**Data for processing**
BEGIN
/-- A movement is added modulo 2^16, as a signed count (R218). -/
theorem rotMove_rot_toNat (d : Word16) (s : State) :
    ((rotMove d s).input.rot.toNat : Int) = ((s.input.rot.toNat : Int) + d.toInt) % 2 ^ 16 := by
  change ((s.input.rot + d).toNat : Int) = _
  rw [BitVec.toNat_add, BitVec.toInt_eq_toNat_cond]
  split <;> omega

/-- Settles O51: the words are the encoded ones, and each operation is its one write. -/
theorem rotaryRegisterAndClickRead : Obligations.RotaryRegisterAndClickRead := by
  refine ⟨fun w hw => ?get, rfl, fun s v d => ⟨?set, ?move, rfl, congrArg Host.Outcome.next (rotSet_eq v s),
    ⟨rotMove d s, rfl, rotMove_eq d s, rotMove_rot_toNat d s⟩, rfl⟩⟩
  case get =>
    have hfits : w.toNat < 2 ^ 17 := by omega
    have hsame := setWidth_toNat_of_lt hfits
    refine (decode_eq_ok_iff _ _ _).2 ⟨hfits, ?_⟩
    rcases decodeRot_cases (w.setWidth 17) with ⟨-, h⟩ | ⟨v, hv, -⟩
    · exact congrArg some h
    · omega
  case set =>
    have hword : BitVec.ofNat 24 (65536 + v.toNat) = encode (.rotSet v) := by
      apply BitVec.eq_of_toNat_eq
      have := v.isLt
      rw [encode_rotSet_toNat, BitVec.toNat_ofNat]
      omega
    rw [hword]
    exact decode_encode_rotSet v
  case move =>
    have hword : BitVec.ofNat 24 d.toNat = encode (.rotMove d) := by
      apply BitVec.eq_of_toNat_eq
      have := d.isLt
      rw [encode_rotMove_toNat, BitVec.toNat_ofNat]
      omega
    rw [hword]
    exact decode_encode_rotMove d

end Sys2Proof.Machine
end

section
/-! PROOF. A whole `TICK` (40_synchronizer.md R141 to R149): the states between its phases, what they hold, the three
things its end can do, and from these the frame, the emitted commands, the re-baseline and the conserved motion. -/

namespace Sys2Proof.Machine

/-! ### The states inside a `TICK` -/

/-- After the prologue and the three phases that measure: the pair, the delta and the filter are this tick's. -/
def measured (s : State) : State := synFilter (synDelta (synSample (tickPrologue s)))

/-- After `SYN.ACCUM`. -/
def accumulated (s : State) : State := synAccum (measured s)

/-- After `SYN.REBASE`. -/
def baselined (s : State) : State := synRebase (accumulated s)

/-- After `SYN.STEPS`: the target and the steps owed are known. -/
def owing (s : State) : State := synSteps (synTarget (baselined s))

/-- After `SYN.FCHK`: the latch is this tick's. -/
def checked (s : State) : State := synFchk (owing s)

theorem tick_eq (s : State) : tick s = synHalt (synIssue (checked s)) := rfl

@[simp] theorem measured_cfg (s : State) : (measured s).cfg = s.cfg := by simp [measured]
@[simp] theorem measured_sync (s : State) : (measured s).sync = s.sync := by simp [measured]
@[simp] theorem measured_levels (s : State) : (measured s).levels = s.levels := by simp [measured]
@[simp] theorem measured_rs (s : State) : (measured s).tl.rs = s.shared.ratio := by
  simp [measured, synFilter, synDelta, synSample]
@[simp] theorem measured_rv (s : State) : (measured s).tl.rv = s.shared.reverse := by
  simp [measured, synFilter, synDelta, synSample]

@[simp] theorem accumulated_cfg (s : State) : (accumulated s).cfg = s.cfg := by simp [accumulated]
@[simp] theorem accumulated_tl (s : State) : (accumulated s).tl = (measured s).tl := by simp [accumulated]

@[simp] theorem baselined_tl (s : State) : (baselined s).tl = (measured s).tl := by simp [baselined]

@[simp] theorem owing_cfg (s : State) : (owing s).cfg = s.cfg := by simp [owing, baselined]
@[simp] theorem owing_sync (s : State) : (owing s).sync = (baselined s).sync := by
  rw [owing, synSteps_sync, synTarget_sync]
@[simp] theorem owing_shared (s : State) : (owing s).shared = s.shared := by
  simp [owing, baselined, accumulated, measured]
@[simp] theorem owing_alarm (s : State) : (owing s).alarm = (tickPrologue s).alarm := by
  simp [owing, baselined, accumulated, measured]
@[simp] theorem owing_delta (s : State) : (owing s).tl.delta = (measured s).tl.delta := by
  simp [owing, synSteps, synTarget]
@[simp] theorem owing_rv (s : State) : (owing s).tl.rv = s.shared.reverse := by simp [owing, synSteps, synTarget]

/-- The target is the scaled position (R135). -/
theorem owing_target (s : State) :
    (owing s).tl.target = fxmul (baselined s).sync.spindlePos s.shared.ratio := by
  simp [owing, synSteps, synTarget]

/-- The steps owed are what the servo lacks to the target (R136). -/
theorem owing_steps (s : State) :
    (owing s).tl.steps = stepDifference (owing s).tl.target (baselined s).sync.servoPos := by
  simp [owing, synSteps]

theorem owing_absSteps (s : State) : (owing s).tl.absSteps = absSteps (owing s).tl.steps := by
  simp [owing, synSteps]

@[simp] theorem checked_sync (s : State) : (checked s).sync = (baselined s).sync := by simp [checked]
@[simp] theorem checked_tl (s : State) : (checked s).tl = (owing s).tl := by simp [checked]
@[simp] theorem checked_levels (s : State) : (checked s).levels = s.levels := by
  simp [checked, owing, baselined, accumulated, measured]
@[simp] theorem checked_out (s : State) : (checked s).out = s.out := by
  simp [checked, owing, baselined, accumulated, measured]

@[simp] theorem tick_tl (s : State) : (tick s).tl = (owing s).tl := by simp [tick_eq]

theorem tick_filt (s : State) : (tick s).tl.filt = (measured s).tl.filt := by simp [owing, synSteps, synTarget]

@[simp] theorem tick_alarm (s : State) : (tick s).alarm = (tickPrologue s).alarm := by simp [tick_eq, checked]

@[simp] theorem tick_input (s : State) : (tick s).input = (tickPrologue s).input := by simp [tick]

@[simp] theorem tick_tickCount (s : State) : (tick s).tickCount = s.tickCount + 1#32 := by simp [tick, tickPrologue]

/-- Of the input levels a `TICK` writes the idle status alone. -/
theorem tick_levels (s : State) : (tick s).levels = { s.levels with idle := (tick s).levels.idle } := by
  have hlev := checked_levels s
  rw [tick_eq, synHalt_levels]
  rcases synIssue_cases (checked s) with ⟨-, h⟩ | ⟨-, -, -, h⟩ <;> rw [h]
  · rw [hlev]
  · rw [← hlev]; rfl

/-- Of the shared fields a `TICK` writes the latch alone. -/
theorem tick_shared (s : State) : (tick s).shared = { s.shared with fault := (tick s).shared.fault } := by
  change _ = (⟨s.shared.ratio, s.shared.reverse, (tick s).shared.fault⟩ : Shared)
  rw [← tick_ratio s, ← tick_reverse s]

/-! ### The end of a `TICK` -/

/-- The latch after a `TICK`: the debounced alarm wins over the step cap (R137). -/
theorem tick_fault (s : State) : (tick s).shared.fault =
    if (tick s).alarm.level = true then .servoAlarm
    else if s.cfg.maxSteps < (tick s).tl.steps.toInt.natAbs then .tooManySteps else s.shared.fault := by
  simp only [tick_eq, synHalt_shared, synIssue_shared, synHalt_alarm, synIssue_alarm, synHalt_tl, synIssue_tl]
  simp only [checked, synFchk_eq, State.setShared_shared, State.setShared_alarm, State.setShared_tl, overStepCap_iff,
    owing_absSteps, absSteps_toNat, owing_cfg, owing_shared]

/-- The three things the end of a `TICK` can do: stop while a fault is latched, issue nothing, or issue the steps
owed (R138, R139). -/
theorem tick_cases (s : State) :
    ((tick s).shared.fault ≠ .none ∧ tick s = haltMotion (checked s)) ∨
    ((tick s).shared.fault = .none ∧ ((owing s).tl.steps = 0#32 ∨ s.levels.idle = false) ∧ tick s = checked s) ∨
    ((tick s).shared.fault = .none ∧ (owing s).tl.steps ≠ 0#32 ∧ s.levels.idle = true ∧
      tick s = (sendStep ((owing s).tl.absSteps.setWidth 8)
        (sendDir (stepDirection (owing s).tl.steps s.shared.reverse) (checked s))).setSync
          { (baselined s).sync with servoPos := (baselined s).sync.servoPos + (owing s).tl.steps }) := by
  have hfault : (tick s).shared.fault = (checked s).shared.fault := by rw [tick_eq, synHalt_shared, synIssue_shared]
  have hissue := synIssue_cases (checked s)
  have hhalt := synHalt_cases (synIssue (checked s))
  rw [← tick_eq, synIssue_shared, ← hfault] at hhalt
  rw [← hfault, checked_tl, checked_levels, checked_sync, owing_rv] at hissue
  rcases hhalt with ⟨hnone, ht⟩ | ⟨hsome, ht⟩
  · rcases hissue with ⟨hno, hi⟩ | ⟨-, hsteps, hidle, hi⟩
    · exact .inr (.inl ⟨hnone, hno.resolve_left (· hnone), ht.trans hi⟩)
    · exact .inr (.inr ⟨hnone, hsteps, hidle, ht.trans hi⟩)
  · rcases hissue with ⟨-, hi⟩ | ⟨hnone, -⟩
    · exact .inl ⟨hsome, ht.trans (congrArg haltMotion hi)⟩
    · exact absurd hnone hsome

/-- Only the servo position and the validity of the cache are written after `SYN.REBASE`. -/
theorem tick_sync (s : State) : (tick s).sync = { (baselined s).sync with
    servoPos := (tick s).sync.servoPos, cacheValid := (tick s).sync.cacheValid } := by
  rcases tick_cases s with ⟨-, h⟩ | ⟨-, -, h⟩ | ⟨-, -, -, h⟩ <;> rw [h]
  · rw [haltMotion_eq, checked_sync]
  · rw [checked_sync]
  · rfl

@[simp] theorem tick_spindlePos (s : State) : (tick s).sync.spindlePos = (baselined s).sync.spindlePos := by
  rw [tick_sync]

/-- While a fault is latched the cache is left invalid (R139). -/
theorem tick_cacheHalted (s : State) (h : (tick s).shared.fault ≠ .none) : (tick s).sync.cacheValid = false := by
  rcases tick_cases s with ⟨-, ht⟩ | ⟨hnone, -⟩ | ⟨hnone, -⟩
  · rw [ht]; rfl
  · exact absurd hnone h
  · exact absurd hnone h

/-! ### The frame -/

/-- On a tick that is filtered `last_raw` and `last_delta` stay, on any other they are this tick's (R133). -/
theorem tick_last (s : State) :
    ((tick s).tl.filt = true → (tick s).sync.lastRaw = s.sync.lastRaw ∧ (tick s).sync.lastDelta = s.sync.lastDelta) ∧
    ((tick s).tl.filt = false →
      (tick s).sync.lastRaw = s.levels.raw ∧ (tick s).sync.lastDelta = (tick s).tl.delta) := by
  rw [tick_filt, tick_sync, tick_tl, owing_delta]
  simp only [baselined, synRebase_lastRaw, synRebase_lastDelta]
  rcases synAccum_cases (measured s) with ⟨hf, h⟩ | ⟨hf, h⟩ <;> rw [accumulated, h, hf]
  · exact ⟨fun _ => ⟨rfl, rfl⟩, nofun⟩
  · exact ⟨nofun, fun _ => ⟨rfl, rfl⟩⟩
END
**Your instructions**
Repeat the material above exactly, beginning with its first line and ending with the line that holds "Obligations.RotaryRegisterAndClickRead := by", and leave out everything else.

**Exercise response**
/-- A movement is added modulo 2^16, as a signed count (R218). -/
theorem rotMove_rot_toNat (d : Word16) (s : State) :
    ((rotMove d s).input.rot.toNat : Int) = ((s.input.rot.toNat : Int) + d.toInt) % 2 ^ 16 := by
  change ((s.input.rot + d).toNat : Int) = _
  rw [BitVec.toNat_add, BitVec.toInt_eq_toNat_cond]
  split <;> omega

/-- Settles O51: the words are the encoded ones, and each operation is its one write. -/
theorem rotaryRegisterAndClickRead : Obligations.RotaryRegisterAndClickRead := by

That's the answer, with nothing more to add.